[EXTRACTED RECORDS]
/-- CLZ, POPC, the products, and the immediate forms: 07_kinego_sequencer.md, R227, R228, Table 7-5. -/
def Obligations.CountsProductsImmediates : Prop :=
  (∀ (s : State) (h : SylHdr) (d a b : Fin 64) (w : Bool), LoafAt s h →
      let q := s.seq h.seq
      let x := q.arch.reg a
      let y := q.arch.reg b
      let sets := fun (t : State) (v : Word) =>
        Retired s t h.seq { q with arch := { q.arch.setReg d v with pc := q.arch.pc + 4 }, gateEntered := false }
      let k := if w then 32 else 64
      (∃ t r, exec (.clz h d a 0 w) s = .next t ∧ sets t (BitVec.ofNat 64 r) ∧ r ≤ k ∧ x.toNat % 2 ^ k < 2 ^ (k - r) ∧
        (r < k → 2 ^ (k - 1 - r) ≤ x.toNat % 2 ^ k)) ∧
      (∃ t, exec (.popc h d a 0 w) s = .next t ∧ sets t (BitVec.ofNat 64 ((List.range k).countP (fun i => x.getLsbD i)))) ∧
      (h.slotB = true →
        (∃ t, exec (.mul h d a b false) s = .next t ∧ sets t (x * y)) ∧
        (∃ t, exec (.mul h d a b true) s = .next t ∧ sets t ((x.truncate 32 * y.truncate 32 : W32).signExtend 64)) ∧
        (∃ t, exec (.mulhs h d a b false) s = .next t ∧
          sets t (((x.signExtend 128 * y.signExtend 128) >>> 64).truncate 64)) ∧
        (∃ t, exec (.mulhu h d a b false) s = .next t ∧
          sets t (((x.zeroExtend 128 * y.zeroExtend 128) >>> 64).truncate 64)))) ∧
  (∀ (s : State) (h : SylHdr) (d a : Fin 64) (imm : BitVec 10), LoafAt s h →
      let q := s.seq h.seq
      let x := q.arch.reg a
      let i : Word := imm.signExtend 64
      let sets := fun (c : Instr) (v : Word) => ∃ t, exec c s = .next t ∧
        Retired s t h.seq { q with arch := { q.arch.setReg d v with pc := q.arch.pc + 4 }, gateEntered := false }
      sets (.addi h d a imm) (x + i) ∧ sets (.andi h d a imm) (x &&& i) ∧ sets (.ori h d a imm) (x ||| i) ∧
      sets (.xori h d a imm) (x ^^^ i) ∧ sets (.slti h d a imm) (if x.slt i then 1 else 0) ∧
      sets (.ceqi h d a imm) (if x = i then 1 else 0) ∧
      (imm.toNat < 64 → sets (.shli h d a imm) (x <<< imm.toNat) ∧ sets (.shri h d a imm) (x >>> imm.toNat) ∧
        sets (.srai h d a imm) (x.sshiftRight imm.toNat)) ∧
      ∀ (j : BitVec 16), sets (.movi h d j) (j.signExtend 64) ∧
        ∀ (p : Fin 4), ∃ v : Word, sets (.movk h p d j) v ∧
          ∀ k : Fin 64, v.getLsbD k = if k.val / 16 = p.val then j.getLsbD (k.val % 16) else (q.arch.reg d).getLsbD k)

/-- An illegal syllable takes ILLEGAL_LOAF before its Loaf executes: 07_kinego_sequencer.md, R222;
08_worlds_and_exceptions.md, R266, R269. -/
def Obligations.IllegalLoafTaken : Prop :=
  ∀ (s : State) (i : Instr) (n : Fin 9) (y : Syl), i.syl = some (n, y, true) → SeqReady s n → FetchOk s n (y.size / 4) →
    s.mayTake n → y.bad = true →
    ∃ t, exec i s = .next t ∧ TakesException s t n (s.seq n).arch.world 2 0 0 (s.seq n).arch.pc

/-- A divide takes its Loaf's result when it is done: 07_kinego_sequencer.md, R227 to R230. -/
def Obligations.DividesFinishLater : Prop :=
  ∀ (s : State) (h : SylHdr) (d a b : Fin 64), LoafAt s h → h.slotB = true →
    let q := s.seq h.seq
    let x := q.arch.reg a
    let y := q.arch.reg b
    let divides := fun (c : Instr) (v : Word) => ∃ t u, exec c s = .next t ∧
      t = s.setSeq h.seq { q with div := (t.seq h.seq).div } ∧ (t.seq h.seq).div.isSome ∧
      exec (.divideDone h.seq) t = .next u ∧
      Retired s u h.seq { q with arch := { q.arch.setReg d v with pc := q.arch.pc + 4 }, gateEntered := false }
    (y ≠ 0 → divides (.divs h d a b false) (x.sdiv y) ∧ divides (.divu h d a b false) (x / y) ∧
      divides (.rems h d a b false) (x.srem y) ∧ divides (.remu h d a b false) (x % y)) ∧
    (let x' : W32 := x.truncate 32
     let y' : W32 := y.truncate 32
     y' ≠ 0 → divides (.divs h d a b true) ((x'.sdiv y').signExtend 64) ∧ divides (.divu h d a b true) ((x' / y').signExtend 64) ∧
      divides (.rems h d a b true) ((x'.srem y').signExtend 64) ∧ divides (.remu h d a b true) ((x' % y').signExtend 64))

/-- Division by zero traps, and the smallest value by minus one gives the smallest value: R229. -/
def Obligations.DivideCorners : Prop :=
  ∀ (s : State) (h : SylHdr) (d a b : Fin 64) (w : Bool), LoafAt s h → h.slotB = true →
    let q := s.seq h.seq
    let k := if w then 32 else 64
    ((q.arch.reg b).toNat % 2 ^ k = 0 → s.mayTake h.seq →
      ∀ c ∈ [Instr.divs h d a b w, .divu h d a b w, .rems h d a b w, .remu h d a b w],
        ∃ t, exec c s = .next t ∧ TakesException s t h.seq q.arch.world 11 0 0 q.arch.pc) ∧
    ((q.arch.reg a).toNat % 2 ^ k = 2 ^ (k - 1) → (q.arch.reg b).toNat % 2 ^ k = 2 ^ k - 1 →
      ∀ p ∈ [(Instr.divs h d a b w, -(2 : Int) ^ (k - 1)), (.rems h d a b w, 0)],
        ∃ t u, exec p.1 s = .next t ∧ exec (.divideDone h.seq) t = .next u ∧
          Retired s u h.seq { q with arch := { q.arch.setReg d (BitVec.ofInt 64 p.2) with pc := q.arch.pc + 4 }, gateEntered := false })

/-- VDSET, VDADV and VDGET move the fields of vector descriptors: 07_kinego_sequencer.md, R236, Table 7-8. -/
def Obligations.VectorDescriptorFields : Prop :=
  ∀ (s : State) (h : SylHdr) (d a g : Fin 64), LoafAt s h →
    let q := s.seq h.seq
    let x := q.arch.reg a
    (d.val < 32 →
      (∀ p ∈ [((0 : BitVec 5), 0, 48), (1, 64, 48), (2, 128, 32), (3, 160, 22)], ∃ t, ∃ v : VecDesc,
        exec (.vdset h d a p.1) s = .next t ∧
        Retired s t h.seq { q with arch := { q.arch with vd := q.arch.vd.set (Fin.ofNat 32 d.val) v
                                                         pc := q.arch.pc + 4 }, gateEntered := false } ∧
        ∀ i : Fin 256, v.getLsbD i = if p.2.1 ≤ i.val ∧ i.val < p.2.1 + p.2.2 then x.getLsbD (i.val - p.2.1)
          else q.arch.vd[Fin.ofNat 32 d.val].getLsbD i) ∧
      (∃ t, ∃ v : VecDesc, exec (.vdadv h d a) s = .next t ∧
        Retired s t h.seq { q with arch := { q.arch with vd := q.arch.vd.set (Fin.ofNat 32 d.val) v
                                                         pc := q.arch.pc + 4 }, gateEntered := false } ∧
        (v.truncate 48 : BitVec 48) = q.arch.vd[Fin.ofNat 32 d.val].truncate 48 + x.truncate 48 ∧
        v >>> 48 = q.arch.vd[Fin.ofNat 32 d.val] >>> 48)) ∧
    (g.val < 32 →
      let v := q.arch.vd[Fin.ofNat 32 g.val]
      ∀ p ∈ [((0 : BitVec 5), (v.extractLsb' 0 48).zeroExtend 64), (1, (v.extractLsb' 64 48).signExtend 64),
          (2, (v.extractLsb' 128 32).zeroExtend 64), (3, (v.extractLsb' 160 22).zeroExtend 64)],
        ∃ t, exec (.vdget h d g p.1) s = .next t ∧
          Retired s t h.seq { q with arch := { q.arch.setReg d p.2 with pc := q.arch.pc + 4 }, gateEntered := false })

/-- MFS reads the special registers that the level may read, and traps on the others: 07_kinego_sequencer.md, R226, Table 7-3.
-/
def Obligations.SpecialRegistersRead : Prop :=
  ∀ (s : State) (h : SylHdr) (d : Fin 64) (k : BitVec 6) (v : Word), LoafAt s h →
    let q := s.seq h.seq
    let a := q.arch
    let c := a.ctx a.world
    let user := [(0, a.ssr.zeroExtend 64), (9, BitVec.ofNat 64 (q.cycle / 1000)), (10, BitVec.ofNat 64 s.st.tb),
      (11, BitVec.ofNat 64 (h.seq.val + 16 * s.ovenOf h.seq))]
    let sup := [(1, c.era), (2, c.esr.zeroExtend 64), (3, c.ecause.zeroExtend 64), (4, c.eaddr),
      (8, BitVec.ofNat 64 (c.rsTop.toNat + 16 * c.rsDepth))] ++
      (List.finRange 16).map (fun i => (16 + i.val, (c.rse[i]).zeroExtend 64 * 4))
    let secure := [(5, a.dra), (6, a.dsr.zeroExtend 64), (7, a.dcause.zeroExtend 64)]
    ((k.toNat, v) ∈ user ∨ ((k.toNat, v) ∈ sup ∧ a.sup = true) ∨ ((k.toNat, v) ∈ secure ∧ a.sup = true ∧ a.world = true) →
      ∃ t, exec (.mfs h d k) s = .next t ∧
        Retired s t h.seq { q with arch := { a.setReg d v with pc := a.pc + 4 }, gateEntered := false }) ∧
    (((k.toNat, v) ∈ sup ∧ a.sup = false) ∨ ((k.toNat, v) ∈ secure ∧ (a.sup && a.world) = false) → s.mayTake h.seq →
      ∃ t, exec (.mfs h d k) s = .next t ∧ TakesException s t h.seq a.world 3 3 0 a.pc)

/-- MTS writes the special registers that the level may write, and traps on the others: 07_kinego_sequencer.md, R225, R226,
R241. -/
def Obligations.SpecialRegistersWritten : Prop :=
  ∀ (s : State) (h : SylHdr) (r : Fin 64) (k : BitVec 6), LoafAt s h →
    let q := s.seq h.seq
    let a := q.arch
    let c := a.ctx a.world
    let x := a.reg r
    let writes := fun (b : Arch) => ∃ t, exec (.mts h r k) s = .next t ∧
      Retired s t h.seq { q with arch := { b with pc := a.pc + 4 }, gateEntered := false }
    (k.toNat = 0 →
      let m : W32 := if a.sup then 0xFF2C else 0x28
      writes { a with ssr := (a.ssr &&& ~~~m) ||| (x.truncate 32 &&& m) }) ∧
    (a.sup = true →
      (k.toNat = 1 → writes (a.setCtx a.world { c with era := x })) ∧
      (k.toNat = 2 → writes (a.setCtx a.world { c with esr := x.truncate 32 })) ∧
      (k.toNat = 3 → x.extractLsb' 5 11 = 0 → writes (a.setCtx a.world { c with ecause := x.truncate 32 })) ∧
      (k.toNat = 3 → ∃ v : W32, writes (a.setCtx a.world { c with ecause := v }) ∧
        v.extractLsb' 0 5 = x.extractLsb' 0 5 ∧ v.extractLsb' 16 16 = x.extractLsb' 16 16) ∧
      (k.toNat = 4 → writes (a.setCtx a.world { c with eaddr := x })) ∧
      (k.toNat = 8 → writes (a.setCtx a.world { c with rsTop := x.truncate 4
                                                       rsDepth := min 16 (x.extractLsb' 4 5).toNat })) ∧
      (∀ i : Fin 16, k.toNat = 16 + i.val → writes (a.setCtx a.world { c with rse := c.rse.set i (x.extractLsb' 2 17) })) ∧
      (a.world = true → (k.toNat = 5 → writes { a with dra := x }) ∧ (k.toNat = 6 → writes { a with dsr := x.truncate 32 }) ∧
        (k.toNat = 7 → x.extractLsb' 5 11 = 0 → writes { a with dcause := x.truncate 32 }))) ∧
    (s.mayTake h.seq → (a.sup = false ∧ ((1 ≤ k.toNat ∧ k.toNat ≤ 8) ∨ (16 ≤ k.toNat ∧ k.toNat < 32))) ∨ (a.world = false ∧ k.toNat ∈ [5, 6, 7]) →
      ∃ t, exec (.mts h r k) s = .next t ∧ TakesException s t h.seq a.world 3 3 0 a.pc)

/-- A load opens an access shadow: 07_kinego_sequencer.md, R232, R235, R236; 08_worlds_and_exceptions.md, R271. -/
def Obligations.LoadsOpenAccess : Prop :=
  ∀ (s : State) (h : SylHdr) (d a sg : Fin 64) (imm : BitVec 5), LoafAt s h → (s.seq h.seq).sb = [] →
    let q := s.seq h.seq
    let seg := q.arch.seg q.arch.world sg
    let opens := fun (c : Instr) (x : Access) => exec c s = .next (s.setSeq h.seq { q with
      arch := { q.arch with pc := q.arch.pc + 4 }
      gateEntered := false
      spec := [⟨q.nextId, q.arch, q.arch.pc, 1, .access x none false false⟩]
      nextId := q.nextId + 1 })
    (∀ p ∈ loadForms,
      let off : Int := (q.arch.reg a).toNat + imm.toInt * p.2.2
      let addr := segBase seg + off.toNat
      scalarCheck p.2.1 seg q.arch.sup off = none → segRemote seg = false → addr % p.2.2 = 0 →
      (p.2.1 = .sgld → q.arch.sup = true) → (p.2.1 = .vdld → d.val < 32) →
      opens (p.1 h d a sg imm)
        { op := p.2.1, isPld := false, dst := d, tgt := segTarget seg (s.ovenOf h.seq), addr := addr, size := p.2.2, seg := sg,
          off := off.toNat, world := q.arch.world, sup := q.arch.sup, misaligned := false,
          data := (q.arch.reg d).toNat % 2 ^ (8 * p.2.2), data2 := (q.arch.reg (d + 1)).toNat }) ∧
    (let w := progWord q.arch a imm
     q.arch.sup = true → (q.arch.world = false → s.pmSecure h.seq w = false) → s.pmBadAt h.seq.val w = false →
      opens (.pld h d a imm)
        { op := .lwu, isPld := true, dst := d, tgt := .pm, addr := w, size := 4, seg := 0, off := w, world := q.arch.world,
          sup := q.arch.sup, misaligned := false, data := 0, data2 := 0 })

/-- A scalar atomic on Vector Memory leaves for the atomic unit of its address: 07_kinego_sequencer.md, R232;
05_vector_memory.md, R165; 03_vector_instructions.md, R99. -/
def Obligations.AtomicsLeave : Prop :=
  ∀ (s : State) (h : SylHdr) (d a sg : Fin 64) (imm : BitVec 5), LoafAt s h → (s.seq h.seq).sb = [] →
    ∀ p ∈ atomicForms,
      let q := s.seq h.seq
      let seg := q.arch.seg q.arch.world sg
      let off : Int := (q.arch.reg a).toNat + imm.toInt * p.2.2
      let addr := segBase seg + off.toNat
      let unit := s.atomUnitOf addr
      scalarCheck p.2.1 seg q.arch.sup off = none → segRemote seg = false → addr % p.2.2 = 0 → (p.2.1 = .acasD → d.val % 2 = 0) →
      (s.vm.atomQ.filter (fun e => e.unit == unit)).length < 64 →
      ∃ x e, exec (p.1 h d a sg imm) s = .next (({ s with vm := { s.vm with atomQ := s.vm.atomQ ++ [e] } } : State).setSeq h.seq
          { q with arch := { q.arch with pc := q.arch.pc + 4 }
                   gateEntered := false
                   spec := [⟨q.nextId, q.arch, q.arch.pc, 1, .access x none true false⟩]
                   nextId := q.nextId + 1 }) ∧
        x.op = p.2.1 ∧ x.dst = d ∧ x.tgt = .vm ∧ x.addr = addr ∧ x.size = p.2.2 ∧ e.unit = unit ∧ e.addr = addr ∧ e.size = p.2.2 ∧
        e.src = .scalar h.seq q.nextId ∧ e.world = q.arch.world ∧ e.psn = false ∧
        e.op = (if p.2.1 = .acasD then .cas (q.arch.reg d).toNat else if p.2.1 = .aswpW ∨ p.2.1 = .aswpD then .swap else .add) ∧
        e.v = (if p.2.1 = .acasD then (q.arch.reg (d + 1)).toNat else (q.arch.reg d).toNat % 2 ^ (8 * p.2.2))

/-- A store enters the store buffer; FENCE.SL retires once it is empty: 07_kinego_sequencer.md, R232;
06_ordering_and_runahead.md, R194, R195. -/
def Obligations.StoresEnterBuffer : Prop :=
  ∀ (s : State) (h : SylHdr) (d a sg : Fin 64) (imm : BitVec 5), LoafAt s h →
    let q := s.seq h.seq
    let seg := q.arch.seg q.arch.world sg
    let past : Machine.Seq := { q with arch := { q.arch with pc := q.arch.pc + 4 }, gateEntered := false }
    let buffers := fun (c : Instr) (e : SbEntry) => ∃ t, exec c s = .next t ∧ Retired s t h.seq { past with sb := q.sb ++ [e] }
    (q.sb.length < 16 → (∀ e ∈ q.sb, isPost e.tgt e.addr = false) →
      (∀ p ∈ storeForms,
        let size := p.2.2.1
        let off : Int := (q.arch.reg a).toNat + imm.toInt * size
        let addr := segBase seg + off.toNat
        let tgt := segTarget seg (s.ovenOf h.seq)
        scalarCheck p.2.1 seg q.arch.sup off = none → addr % size = 0 → isPost tgt addr = false →
        (p.2.1 = .sgst → q.arch.sup = true) → (p.2.1 = .vdst → d.val < 32) →
        buffers (p.1 h d a sg imm)
          { tgt := tgt, addr := addr, size := size, data := p.2.2.2 q.arch d % 2 ^ (8 * size), seg := sg, off := off.toNat,
            world := q.arch.world, sup := q.arch.sup, sent := false }) ∧
      (let w := progWord q.arch a imm
       q.arch.sup = true → (s.pmSram h.seq.val w).isSome → (q.arch.world = false → s.pmSecure h.seq w = false) →
        buffers (.pst h d a imm)
          { tgt := .pm, addr := w, size := 4, data := (q.arch.reg d).toNat % 2 ^ 32, seg := 0, off := w, world := q.arch.world,
            sup := q.arch.sup, sent := false })) ∧
    (q.sb = [] → ∃ t, exec (.fenceSl h) s = .next t ∧ Retired s t h.seq past)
[/EXTRACTED RECORDS]
• TRY IT:
Beginning at the top of the records above, transcribe each line exactly up to and including the line that holds "h p d j) v ∧".

• ANSWER SECTION:
/-- CLZ, POPC, the products, and the immediate forms: 07_kinego_sequencer.md, R227, R228, Table 7-5. -/
def Obligations.CountsProductsImmediates : Prop :=
  (∀ (s : State) (h : SylHdr) (d a b : Fin 64) (w : Bool), LoafAt s h →
      let q := s.seq h.seq
      let x := q.arch.reg a
      let y := q.arch.reg b
      let sets := fun (t : State) (v : Word) =>
        Retired s t h.seq { q with arch := { q.arch.setReg d v with pc := q.arch.pc + 4 }, gateEntered := false }
      let k := if w then 32 else 64
      (∃ t r, exec (.clz h d a 0 w) s = .next t ∧ sets t (BitVec.ofNat 64 r) ∧ r ≤ k ∧ x.toNat % 2 ^ k < 2 ^ (k - r) ∧
        (r < k → 2 ^ (k - 1 - r) ≤ x.toNat % 2 ^ k)) ∧
      (∃ t, exec (.popc h d a 0 w) s = .next t ∧ sets t (BitVec.ofNat 64 ((List.range k).countP (fun i => x.getLsbD i)))) ∧
      (h.slotB = true →
        (∃ t, exec (.mul h d a b false) s = .next t ∧ sets t (x * y)) ∧
        (∃ t, exec (.mul h d a b true) s = .next t ∧ sets t ((x.truncate 32 * y.truncate 32 : W32).signExtend 64)) ∧
        (∃ t, exec (.mulhs h d a b false) s = .next t ∧
          sets t (((x.signExtend 128 * y.signExtend 128) >>> 64).truncate 64)) ∧
        (∃ t, exec (.mulhu h d a b false) s = .next t ∧
          sets t (((x.zeroExtend 128 * y.zeroExtend 128) >>> 64).truncate 64)))) ∧
  (∀ (s : State) (h : SylHdr) (d a : Fin 64) (imm : BitVec 10), LoafAt s h →
      let q := s.seq h.seq
      let x := q.arch.reg a
      let i : Word := imm.signExtend 64
      let sets := fun (c : Instr) (v : Word) => ∃ t, exec c s = .next t ∧
        Retired s t h.seq { q with arch := { q.arch.setReg d v with pc := q.arch.pc + 4 }, gateEntered := false }
      sets (.addi h d a imm) (x + i) ∧ sets (.andi h d a imm) (x &&& i) ∧ sets (.ori h d a imm) (x ||| i) ∧
      sets (.xori h d a imm) (x ^^^ i) ∧ sets (.slti h d a imm) (if x.slt i then 1 else 0) ∧
      sets (.ceqi h d a imm) (if x = i then 1 else 0) ∧
      (imm.toNat < 64 → sets (.shli h d a imm) (x <<< imm.toNat) ∧ sets (.shri h d a imm) (x >>> imm.toNat) ∧
        sets (.srai h d a imm) (x.sshiftRight imm.toNat)) ∧
      ∀ (j : BitVec 16), sets (.movi h d j) (j.signExtend 64) ∧
        ∀ (p : Fin 4), ∃ v : Word, sets (.movk h p d j) v ∧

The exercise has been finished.